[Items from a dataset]
*** Begin section ***
-- ==== Sys2Proof/Machine/CodeCheck.lean ====
section
/-! DEFINITION. The loader's checks of a block's bundles and relocations (R214 to R217, R227, R242, R854). -/
namespace Sys2Proof.Machine
open Sys2Proof

/-! ### Slot fields of a bundle (R151) -/

def mField (w : Nat) : Nat := w / 2 ^ 104 % 2 ^ 24
def aField (w : Nat) : Nat := w / 2 ^ 80 % 2 ^ 24
def xField (w : Nat) : Nat := w / 2 ^ 62 % 2 ^ 18
def yField (w : Nat) : Nat := w / 2 ^ 44 % 2 ^ 18
def oField (w : Nat) : Nat := w / 2 ^ 20 % 2 ^ 24
def mOpOf (w : Nat) : Nat := mField w / 2 ^ 19
def aOpOf (w : Nat) : Nat := aField w / 2 ^ 18
def xOpOf (w : Nat) : Nat := xField w / 2 ^ 15
def yOpOf (w : Nat) : Nat := yField w / 2 ^ 15
def oOpOf (w : Nat) : Nat := oField w / 2 ^ 19

/-- Bits `lo` to `hi` of a field as a mask. -/
def bitSpan (lo hi : Nat) : Nat := 2 ^ (hi + 1) - 2 ^ lo

/-! ### Reserved bits below the opcode (R854, R173, R204) -/

/-- Reserved bits of the M slot by opcode. -/
def mReserved (op : Nat) : Nat :=
  if op = 0 then bitSpan 0 18
  else if op ∈ [5, 6, 7] then bitSpan 0 1 + bitSpan 10 10
  else if op ∈ [8, 10] then bitSpan 0 2 + bitSpan 6 10
  else if op = 9 then bitSpan 0 2 + bitSpan 6 15
  else bitSpan 0 1

/-- Reserved bits of the A slot by opcode. -/
def aReserved (op : Nat) : Nat :=
  let d3 := bitSpan 16 17
  let a3 := bitSpan 11 12
  let b := bitSpan 3 7
  if op = 0 then bitSpan 0 17
  else if op ∈ [0x05, 0x06, 0x0B, 0x0C, 0x2C, 0x2F] then bitSpan 7 7
  else if op ∈ [0x07, 0x08, 0x10, 0x11, 0x23, 0x30, 0x31, 0x32] then b
  else if op = 0x12 then bitSpan 7 12
  else if op ∈ [0x18, 0x19, 0x1A] then d3
  else if op ∈ [0x1B, 0x1C] then d3 + bitSpan 7 7
  else if op ∈ [0x1D, 0x1E, 0x1F] then d3 + a3 + bitSpan 6 7
  else if op = 0x20 then d3 + a3 + b
  else if op = 0x21 then d3 + bitSpan 12 12 + bitSpan 7 7
  else if op = 0x22 then d3 + bitSpan 3 12
  else if op ∈ [0x24, 0x29] then a3 + b
  else if op = 0x26 then a3
  else if op = 0x27 then bitSpan 17 17 + b
  else if op = 0x28 then bitSpan 17 17 + a3 + b
  else 0

/-- Reserved bits of the X and Y slots by opcode. -/
def xyReserved (op : Nat) : Nat :=
  if op = 0 then bitSpan 0 14 else if op = 4 then bitSpan 14 14 + bitSpan 0 2 else if op = 5 then bitSpan 14 14 else 0

/-- Reserved bits of the O slot by opcode. -/
def oReserved (op : Nat) : Nat :=
  if op = 0 then bitSpan 0 18
  else if op ∈ [2, 3, 4, 5, 0x0C, 0x0D] then bitSpan 0 0 + bitSpan 17 18
  else if op = 6 then bitSpan 0 0 + bitSpan 13 13
  else if op ∈ [7, 8, 9, 0x0A] then bitSpan 0 0 + bitSpan 13 13 + bitSpan 17 18
  else if op = 0x0E then bitSpan 0 0 + bitSpan 4 8
  else if 0x0F ≤ op then bitSpan 0 0 + bitSpan 13 13
  else bitSpan 0 0

/-- Reserved bits of the C slot by opcode. -/
def cReserved (op : Nat) : Nat :=
  if op ∈ [0x01, 0x05, 0x06, 0x0C, 0x11, 0x12] then 0
  else if op = 0x02 then bitSpan 4 14
  else if op = 0x03 then bitSpan 5 11
  else if op = 0x04 then bitSpan 0 7
  else if op ∈ [0x07, 0x08, 0x09, 0x0A, 0x0B] then bitSpan 0 2
  else if op ∈ [0x0D, 0x0E] then bitSpan 5 6
  else if op ∈ [0x0F, 0x10] then bitSpan 0 4
  else bitSpan 0 14

/-! ### The rows of R217 that look at one bundle -/

/-- Row 1: a reserved opcode, or addressing mode 0b111 of an access. -/
def opcodesBad (w : Nat) : Bool :=
  decide (0x0A < mOpOf w) || (decide (0x32 < aOpOf w) && decide (aOpOf w < 0x38)) || decide (5 < xOpOf w) || decide (0x14 < oOpOf w) ||
  (decide (0x13 < cOp w) && cOp w != 0x1F) || (xOpOf w != 0 && xField w / 8 % 8 = 7) || (yOpOf w != 0 && yField w / 8 % 8 = 7)

/-- Row 2: a reserved bit is set. -/
def reservedBad (w : Nat) : Bool :=
  (mField w &&& mReserved (mOpOf w)) != 0 || (aField w &&& aReserved (aOpOf w)) != 0 || (xField w &&& xyReserved (xOpOf w)) != 0 ||
  (yField w &&& xyReserved (yOpOf w)) != 0 || (oField w &&& oReserved (oOpOf w)) != 0 || (cField w &&& cReserved (cOp w)) != 0

/-- Row 3: F on MLD, MCLR, MADDV or MNOP (R172). -/
def fBitBad (w : Nat) : Bool := decide (mOpOf w ∈ [0, 8, 9, 10]) && (mField w).testBit 2

/-- Row 4: a reserved group of BEXP or BEXPA (R175). -/
def groupBad (w : Nat) : Bool := decide (aOpOf w ∈ [0x25, 0x26]) && decide (3 ≤ aField w / 8 % 32)

/-- Row 7: ROT by 0. -/
def rotBad (w : Nat) : Bool := cOp w = 2 && w % 16 = 0

/-! ### Timing of the operations of a bundle (R189, R216) -/

/-- Occupancy of an O operation. -/
def oOccupancy (op : Nat) : Nat :=
  if op = 0 then 1 else if op ∈ [4, 5, 9, 0x0A] then 32 else if op ≤ 0x0E then 16 else 2

/-- First and last claimed bundle of an interpolated tap or table read, counted from its issue. -/
def oClaim (op : Nat) : Option (Nat × Nat) :=
  if op ∈ [2, 3, 7, 8, 0x0C, 0x0D] then some (20, 23) else if op ∈ [4, 5, 9, 0x0A] then some (36, 43) else none

/-- Latest bundle offset at which a slot sees the result of an O operation; 0 where it has none. -/
def oLatency (op : Nat) : Nat :=
  if op ∈ [2, 3, 7, 8, 0x0C, 0x0D] then 27 else if op ∈ [4, 5, 9, 0x0A] then 47 else if op ∈ [1, 6, 0x0B] then 24
  else if op ∈ [0x0F, 0x11, 0x13] then 12 else 0

/-- Latency of an A-slot operation. -/
def aLatency (op : Nat) : Nat :=
  if op = 0 then 0 else if op ∈ [0x25, 0x26, 0x27, 0x28, 0x30, 0x31, 0x32] then 3
  else if op ∈ [0x23, 0x24, 0x29, 0x2A, 0x2B, 0x2C, 0x2D, 0x2E, 0x2F] then 2 else 1

/-- Latency of an X- or Y-slot operation. -/
def xyLatency (op : Nat) : Nat := if op ∈ [1, 3, 4] then 3 else if op ∈ [6, 7] then 4 else if op = 0 then 0 else 1

/-- Latency of a C-slot operation. -/
def cLatency (op : Nat) : Nat := if op ∈ [0, 1, 0x1F] then 0 else if op = 0x12 then 2 else 1

/-- The largest figure by which a bundle must issue before the declared length (R216). -/
def bundleNeed (w : Nat) : Nat :=
  let claim := match oClaim (oOpOf w) with
    | some (_, b) => b + 1
    | none => 0
  [if mOpOf w = 0 then 0 else 4, aLatency (aOpOf w), xyLatency (xOpOf w), xyLatency (yOpOf w), oLatency (oOpOf w),
    if oOpOf w = 0 then 0 else oOccupancy (oOpOf w), claim, cLatency (cOp w)].foldl max 0

/-- What the issue of a program's bundles in order shows: the O slot is busy up to a position, ranges of claimed positions, and the
lowest failing code index of the rows O occupancy, M claim and Latency. -/
structure IssueScan where
  busy : Nat
  claims : List (Nat × Nat)
  row5 : Option Nat
  row6 : Option Nat
  row9 : Option Nat
  deriving DecidableEq, Repr

/-- The lower of a failing index and one found before. -/
def lower (o : Option Nat) (bad : Bool) (i : Nat) : Option Nat :=
  if bad then some (match o with
    | some j => min i j
    | none => i) else o

/-- One issued bundle: position, code index, bundle. -/
def IssueScan.next (decl : Nat) (c : IssueScan) (p i w : Nat) : IssueScan :=
  let o := oOpOf w
  let within := o != 0 && decide (p < c.busy)
  let claims := c.claims.filter (fun r => decide (p ≤ r.2))
  let new := match oClaim o with
    | some (a, b) => [(p + a, p + b)]
    | none => []
  { busy := if o = 0 then c.busy else max c.busy (p + oOccupancy o)
    claims := claims ++ new
    row5 := lower c.row5 within i
    row6 := lower c.row6 (mOpOf w != 0 && claims.any (fun r => decide (r.1 ≤ p) && decide (p ≤ r.2))) i
    row9 := lower c.row9 (decide (decl < p + bundleNeed w)) i }

/-- The scan of a whole program. -/
def issueScan (decl : Nat) (code : List Nat) (trace : List Nat) : IssueScan :=
  (trace.zipIdx).foldl (fun c q => c.next decl q.2 q.1 (codeAt code q.1)) { busy := 0, claims := [], row5 := none, row6 := none, row9 := none }

/-- Row 8: the first REP nested deeper than four, or whose body ends after an outer body or past the last bundle (R209). -/
def repFault (n : Nat) (code : List Nat) : Option Nat :=
  (code.zipIdx.foldl (fun (acc : Option Nat × List Nat) q =>
    let open_ := acc.2.filter (fun e => decide (q.2 ≤ e))
    if acc.1.isSome ∨ isRep q.1 = false then (acc.1, open_)
    else
      let e := q.2 + repLen q.1
      if 4 ≤ open_.length ∨ n ≤ e ∨ open_.any (fun x => decide (x < e)) then (some q.2, open_) else (none, e :: open_)) (none, [])).1

/-- Row 11: bundle 0 is all-NOP and no bundle holds ENTRY (R212). -/
def entryFault (code : List Nat) : Option Nat :=
  if codeAt code 0 != 0 then some 0 else code.findIdx? (fun w => cOp w = 0x13)

/-- Row 10: the bundle whose issue would reach the declared length, or 0 where only the bundle budget is exceeded (R63, R217). -/
def lengthFault (budget decl : Nat) (trace : List Nat) : Option Nat :=
  if decl < trace.length then some (trace.getD decl 0) else if budget < decl then some 0 else none

/-- The first failing row of R217 and its code index. -/
def bundleFault (budget : Nat) (b : BImage) : Option (Nat × Nat) :=
  let tr := b.trace
  let sc := issueScan b.decl b.code tr
  let rows : List (Option Nat) := [b.code.findIdx? opcodesBad, b.code.findIdx? reservedBad, b.code.findIdx? fBitBad, b.code.findIdx? groupBad,
    sc.row5, sc.row6, b.code.findIdx? rotBad, repFault b.code.length b.code, sc.row9, lengthFault budget b.decl tr, entryFault b.code]
  (rows.zipIdx).findSome? (fun r => r.1.map (fun i => (r.2 + 1, i)))

/-! ### Relocations (R227, R228) -/

/-- The scalar register a C-slot operation writes, if any (R204). -/
def cScalarDest (w : Nat) : Option Nat :=
  if cOp w ∈ [5, 6, 7, 8, 9, 0x0A, 0x0B, 0x0C, 0x0D, 0x0E, 0x12] then some (w / 2 ^ 11 % 16)
  else if cOp w = 0x10 then some (w / 2 ^ 5 % 16) else none

/-- Whether the three bundles of an entry hold SLI, SLU, SLU on one register with zero immediates, in order, with no write of that
register between them (R227). -/
def relocShape (code : List Nat) (r : Reloc) : Bool :=
  let sd := cScalarDest (codeAt code r.hi)
  let three := [(r.hi, 5), (r.mid, 6), (r.lo, 6)]
  decide (r.hi < r.mid) && decide (r.mid < r.lo) && decide (r.lo < code.length) &&
  three.all (fun q => cOp (codeAt code q.1) = q.2 && cScalarDest (codeAt code q.1) = sd && codeAt code q.1 % 2 ^ 11 = 0) &&
  (code.zipIdx).all (fun q => !(decide (r.hi < q.2) && decide (q.2 < r.lo) && q.2 != r.mid && cScalarDest q.1 = sd))

/-- Bundles an entry names. -/
def Reloc.names (r : Reloc) : List Nat := [r.hi, r.mid, r.lo]

/-- The first relocation entry that breaks R227; no bundle may be named twice. -/
def relocFault (code : List Nat) (l : List Reloc) : Option Nat :=
  (l.zipIdx.foldl (fun (acc : Option Nat × List Nat) q =>
    if acc.1.isSome then acc
    else if relocShape code q.1 && q.1.names.all (fun i => !acc.2.contains i) then (none, q.1.names ++ acc.2) else (some q.2, acc.2))
    (none, [])).1

/-! ### Charges and deadlines of the O operations (R242, R245) -/

/-- Column of R242 for a line's format; far delays have the charges of plain lines. -/
def chargeRank (fmt : Nat) (far : Bool) : Nat := if far ∨ fmt = 0 then 0 else if fmt = 1 then 1 else 2

/-- Charge of an O operation at the rank of the most costly line the block declares. R242 says so for tap forms and DWR, and names no line for a
table read: the same column is taken for TRD, TRD4 and TRD4A (log entry 125). -/
def oCharge (op rank : Nat) : Nat :=
  if op = 0 then 0
  else if op ∈ [1, 6, 0x0B] then (if rank = 0 then 64 else 128)
  else if op ≤ 0x0D then (if rank = 2 then 192 else 128)
  else if op = 0x0E then (if rank = 0 then 128 else 256)
  else 8

/-- An O operation as the service model sees it: ENG cycle of its issue counted from the boundary, charge, deadline in bundles or 0. -/
structure Charge where
  cycle : Nat
  charge : Nat
  dead : Nat
  deriving DecidableEq, Repr

/-- Deadline of an O operation in bundles from its issue; 0 for B(n+1). -/
def oDeadline (op : Nat) : Nat := if op ≤ 0x0D then 20 else if op ∈ [0x0F, 0x11, 0x13] then 10 else 0

/-- The charge of the bundle issued at a position. -/
def chargeAt (rank p w : Nat) : Charge := { cycle := 256 + p, charge := oCharge (oOpOf w) rank, dead := oDeadline (oOpOf w) }

/-- The charges of a block placed from issue position `start` on (R64, R243). -/
def BImage.charges (b : BImage) (start rank : Nat) : List Charge :=
  ((b.trace.zipIdx).map (fun q => chargeAt rank (start + q.2) (codeAt b.code q.1))).filter (fun c => c.charge != 0)

/-- ORB cycles before cycle `t` that are not idle, in the phase in which cycle 0 finds the frame counter at `phase` (R237). -/
def busyCycles (phase t : Nat) : Nat := t - ((t + phase) / 8 - phase / 8)

/-- Whether share `g` serves every access by its deadline in one phase of the frame counter; `p` is the ORB cycles of a tick (R244,
R245, R247). Owned bank-cycles are numbered g to the cycle that is not idle, and the accesses take them in order. -/
def meets (g p phase : Nat) (l : List Charge) : Bool :=
  (l.foldl (fun (acc : Bool × Nat) c =>
    let first := max acc.2 (g * busyCycles phase (c.cycle / 2 + 1))
    let last := min p (if c.dead = 0 then p else c.cycle / 2 + c.dead / 2)
    (acc.1 && decide (first + c.charge ≤ g * busyCycles phase last), first + c.charge)) (true, 0)).1

/-- Whether a share meets every deadline in every phase. -/
def meetsAll (g p : Nat) (l : List Charge) : Bool := (List.range 8).all (fun f => meets g p f l)

/-- The smallest share that meets every deadline, if 64 does (R380). -/
def leastShare (p : Nat) (l : List Charge) : Option Nat := (List.range 65).find? (fun g => meetsAll g p l)

end Sys2Proof.Machine
end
*** End section ***
*WHAT TO DO:*
Please give back, exactly as it stands above, the stretch from the line with "else if op ∈ [8, 10]" through the line with "0x32] then b", and no line outside it.

*RESPONSE AREA:*
  else if op ∈ [8, 10] then bitSpan 0 2 + bitSpan 6 10
  else if op = 9 then bitSpan 0 2 + bitSpan 6 15
  else bitSpan 0 1

/-- Reserved bits of the A slot by opcode. -/
def aReserved (op : Nat) : Nat :=
  let d3 := bitSpan 16 17
  let a3 := bitSpan 11 12
  let b := bitSpan 3 7
  if op = 0 then bitSpan 0 17
  else if op ∈ [0x05, 0x06, 0x0B, 0x0C, 0x2C, 0x2F] then bitSpan 7 7
  else if op ∈ [0x07, 0x08, 0x10, 0x11, 0x23, 0x30, 0x31, 0x32] then b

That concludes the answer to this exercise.